Innanzitutto , è necessario rendere l'educazione giuridica una componente obbligatoria dei corsi di formazione per gli insegnanti, in particolare per il personale dirigenziale. I contenuti dovrebbero concentrarsi sulle normative relative alla gestione delle finanze pubbliche; sulle procedure per l'acquisizione di beni; su come preparare e gestire fatture e documenti giustificativi; sulle normative in materia di diritti di proprietà e su come tutelarli legalmente.
In secondo luogo , sviluppare una serie specifica di materiali di orientamento legale per gli insegnanti, utilizzando un linguaggio di facile comprensione, esempi pratici e scenari tipici.
In terzo luogo , istituire uffici di consulenza legale presso i Ministeri provinciali dell'Istruzione e della Formazione, pronti a supportare gli insegnanti quando si trovano ad affrontare problemi legali. Molte violazioni si verificano perché gli insegnanti non sanno a chi chiedere aiuto o temono di incorrere in problemi, quindi gestiscono la situazione da soli nel modo che ritengono più opportuno.

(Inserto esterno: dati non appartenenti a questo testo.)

-- ==== Sys2Proof/Machine/Recovery.lean ====
section
/-! DEFINITION. Capture and sealing of Cairns, restore and replay, pair messages and divergence, spare fills, and stream
keys (12_pairing_and_recovery.md). -/

namespace Sys2Proof.Machine

open Sys2Proof

/-! ## The core latch (R341, Table 12.2); its format is the model's (log entry 22) -/

/-- Code of a ring slot's state. -/
def slotStCode : SlotSt → Nat
  | .free => 0 | .filling => 1 | .current => 2 | .old => 3

/-- State of a ring slot by its code. -/
def slotStOf (n : Nat) : SlotSt := if n = 0 then .free else if n = 1 then .filling else if n = 2 then .current else .old

/-- A ring slot in 4 bytes. -/
def slotWord (y : RingSlot) : Nat :=
  y.tag + 2 ^ 9 * slotStCode y.st + 2 ^ 11 + 2 ^ 16 * y.ver.toNat + 2 ^ 24 * y.readers

/-- A stamp register in 4 bytes. -/
def stampWord (y : Stamp) : Nat := y.ring + 2 ^ 6 * y.tag + 2 ^ 15 * y.ver.toNat + 2 ^ 31

/-- A steering token in 4 bytes. -/
def tokenWord (f : Flit) : Nat :=
  f.route.toNat + 2 ^ 6 * f.colour.toNat + 2 ^ 8 * bit01 f.isSeal + 2 ^ 9 * bit01 f.last +
    2 ^ 10 * (match f.job with | some j => j + 1 | none => 0) + 2 ^ 16 * (f.payload.toNat % 256)

/-- A steering token from its 4 bytes. -/
def tokenOfWord (n : Nat) : Flit :=
  ⟨if bitsOf n 13 10 = 0 then none else some (bitsOf n 13 10 - 1), BitVec.ofNat 6 n, BitVec.ofNat 2 (n / 2 ^ 6), bitOf n 8,
   bitOf n 9, BitVec.ofNat 512 (bitsOf n 23 16)⟩

/-- A steering unit in 24 bytes: flits left, queued tokens, the current token and the queue. -/
def unitBytes (x : Core) (u : Nat) : List Byte :=
  let q := tokQueue x u
  let cur := match steerTok x u with
    | some k => leBytes 2 k.left ++ leBytes 2 q.length ++ leBytes 4 (tokenWord k.token)
    | none => leBytes 2 0 ++ leBytes 2 q.length ++ leBytes 4 0
  (cur ++ (q.map fun f => leBytes 4 (tokenWord f)).flatten ++ List.replicate 16 0).take 24

/-- The member slots of a ring in 16 bytes. -/
def ringBytes (x : Core) (n : Nat) : List Byte :=
  (((x.slots.filter fun (y : RingSlot) => y.ring == n).map fun (y : RingSlot) => leBytes 4 (slotWord y)).flatten ++ List.replicate 16 0).take 16

/-- The 2 KiB that a core latches: rings, their last tags, stamps, steering units. -/
def latchBytes (x : Core) : List Byte :=
  let rings := ((List.range 64).map (ringBytes x)).flatten
  let lasts := (List.range 64).map fun n => sget (fun _ => (0xFF : Byte)) x.ringLast n
  let stamps := ((List.range 16).map fun i =>
    leBytes 4 (match stampOf x i with | some y => stampWord y | none => 0)).flatten
  let units := ((List.range 8).map (unitBytes x)).flatten
  (rings ++ lasts ++ stamps ++ units ++ List.replicate 2048 0).take 2048

/-- A little-endian field of a byte list. -/
def bytesNat (b : List Byte) (o n : Nat) : Nat := leNat ((b.drop o).take n)

/-- The member slot in 4 bytes of ring n. -/
def slotOfWord (ring n : Nat) : Option RingSlot :=
  if bitOf n 11 then some ⟨bitsOf n 8 0, ring, slotStOf (bitsOf n 10 9), BitVec.ofNat 8 (n / 2 ^ 16), bitsOf n 31 24⟩ else none

/-- The stamp register in 4 bytes. -/
def stampOfWord (i n : Nat) : Option Stamp :=
  if bitOf n 31 then some ⟨i, bitsOf n 5 0, bitsOf n 14 6, BitVec.ofNat 8 (n / 2 ^ 15)⟩ else none

/-- The current token of a unit as latched. -/
def steerOfBytes (b : List Byte) (u : Nat) : Option SteerTok :=
  let o := 1152 + 24 * u
  if bytesNat b o 2 = 0 then none else some ⟨u, tokenOfWord (bytesNat b (o + 4) 4), bytesNat b o 2⟩

/-- The token queue of a unit as latched. -/
def queueOfBytes (b : List Byte) (u : Nat) : List Flit :=
  let o := 1152 + 24 * u
  (List.range (min 4 (bytesNat b (o + 2) 2))).map fun k => tokenOfWord (bytesNat b (o + 8 + 4 * k) 4)

/-- Write a latch back into a core. -/
def unlatch (b : List Byte) (x : Core) : Core :=
  { x with
    slots := (List.range 256).filterMap fun k => slotOfWord (k / 4) (bytesNat b (4 * k) 4),
    ringLast := putFrom 0xFF 0 ((b.drop 1024).take 64) [],
    stamps := (List.range 16).filterMap fun i => stampOfWord i (bytesNat b (1088 + 4 * i) 4),
    steer := (List.range 8).filterMap (steerOfBytes b),
    tokQ := putFrom [] 0 ((List.range 8).map (queueOfBytes b)) [] }

/-! ## Capture (R341, R353) -/

/-- Split bytes into lines; `n` bounds them. -/
def linesOf : Nat → List Byte → List (List Byte)
  | 0, _ => []
  | n + 1, b => if b.isEmpty then [] else (b ++ List.replicate 64 0).take 64 :: linesOf n (b.drop 64)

In quarto luogo , è necessario uno stretto coordinamento tra il settore dell'istruzione e quello giudiziario nella diffusione della formazione giuridica. Questa non è solo responsabilità del settore dell'istruzione, ma richiede anche la partecipazione di avvocati e funzionari giudiziari per garantire contenuti accurati e aggiornati.
Quinto , semplificare le procedure amministrative nella gestione finanziaria scolastica. Molte procedure attuali sono troppo complesse, scoraggiando gli insegnanti dal seguirle correttamente e spingendoli a cercare scorciatoie. Quando le procedure sono semplici, chiare e facili da implementare, il tasso di violazioni diminuirà significativamente.